## Exercise directions
From the listing below, select every line where the word "that" appears.

## Exercise inputs
-- ==== Sys2Proof/Machine/Shepherd.lean ====
section
/-!
DEFINITION. The Shepherd (spec/04_execution.md R130 to R145, R478, R479): placements, selection, pre-emption, new bindings, rebindings
and slices.
-/
namespace Sys2Proof.Machine
set_option Elab.async false
open Sys2Proof

/-! ## Pens -/

/-- A pen of the present unit map (R469). -/
def State.penPresent (s : State) (p : Nat) : Bool := decide (p < 192) && s.units.pens.getLsbD p && s.units.clusters.getLsbD (p / 4)
/-- The binding that holds a pen (R130). -/
def State.holderOf (s : State) (p : Nat) : Option Nat :=
  (s.binds.find? (fun e => e.2.live && e.2.held && e.2.pens.any (·.contains p))).map (·.1)
/-- A pen that a reservation names. -/
def State.penReserved (s : State) (p : Nat) : Bool := s.reserves.any (fun r => r.pens.any (·.contains p))

/-- What a placement must fit: pens of each stage, the cluster of a stage that is fixed, and the only pens allowed (R433). -/
structure Shape where
  stages : Nat
  pens   : Nat
  fixed  : List Nat := []
  only   : List Nat := []

def Shape.penOk (h : Shape) (p : Nat) : Bool := h.only.isEmpty || h.only.contains p
def Shape.clusterOk (h : Shape) (st q : Nat) : Bool := match h.fixed[st]? with | some f => f == q | none => true

/-! ## A free placement (R131) -/

/-- The stages of a group on one die: each on its lowest cluster with enough free pens. -/
def State.placeOn (s : State) (h : Shape) (die : Nat) : Nat → List (Nat × List Nat) → Option (List (Nat × List Nat))
  | 0, acc => some acc
  | k + 1, acc =>
    let st := h.stages - (k + 1)
    let free (q : Nat) : List Nat := (pensOf q).filter (fun p => s.penPresent p && (s.holderOf p).isNone && !s.penReserved p
      && h.penOk p && !acc.any (fun x => x.2.contains p))
    match ((List.range 12).map (· + 12 * die)).find? (fun q => h.clusterOk st q && decide (h.pens ≤ (free q).length)) with
    | some q => s.placeOn h die k (acc ++ [(q, (free q).take h.pens)])
    | none => none

/-- The first die on which every stage can be placed. The pens are those of the unit map as it stands, whichever it is (R132). -/
def State.placeFree (s : State) (h : Shape) : Option (List (Nat × List Nat)) :=
  (List.range 4).findSome? (fun d => s.placeOn h d h.stages [])

/-- The shape can be placed on the present units, even with every other pen free (R132, R470). -/
def State.placeable (s : State) (h : Shape) : Bool := (({ s with binds := [], reserves := [] } : State).placeFree h).isSome

/-! ## A reserved placement (R141) -/

/-- The sublists of `n` elements, in the order of their lists. -/
def choose : Nat → List Nat → List (List Nat)
  | 0, _ => [[]]
  | _ + 1, [] => []
  | n + 1, x :: r => (choose n r).map (x :: ·) ++ choose (n + 1) r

## Answer
/-- The binding that holds a pen (R130). -/
/-- A pen that a reservation names. -/
/-- What a placement must fit: pens of each stage, the cluster of a stage that is fixed, and the only pens allowed (R433). -/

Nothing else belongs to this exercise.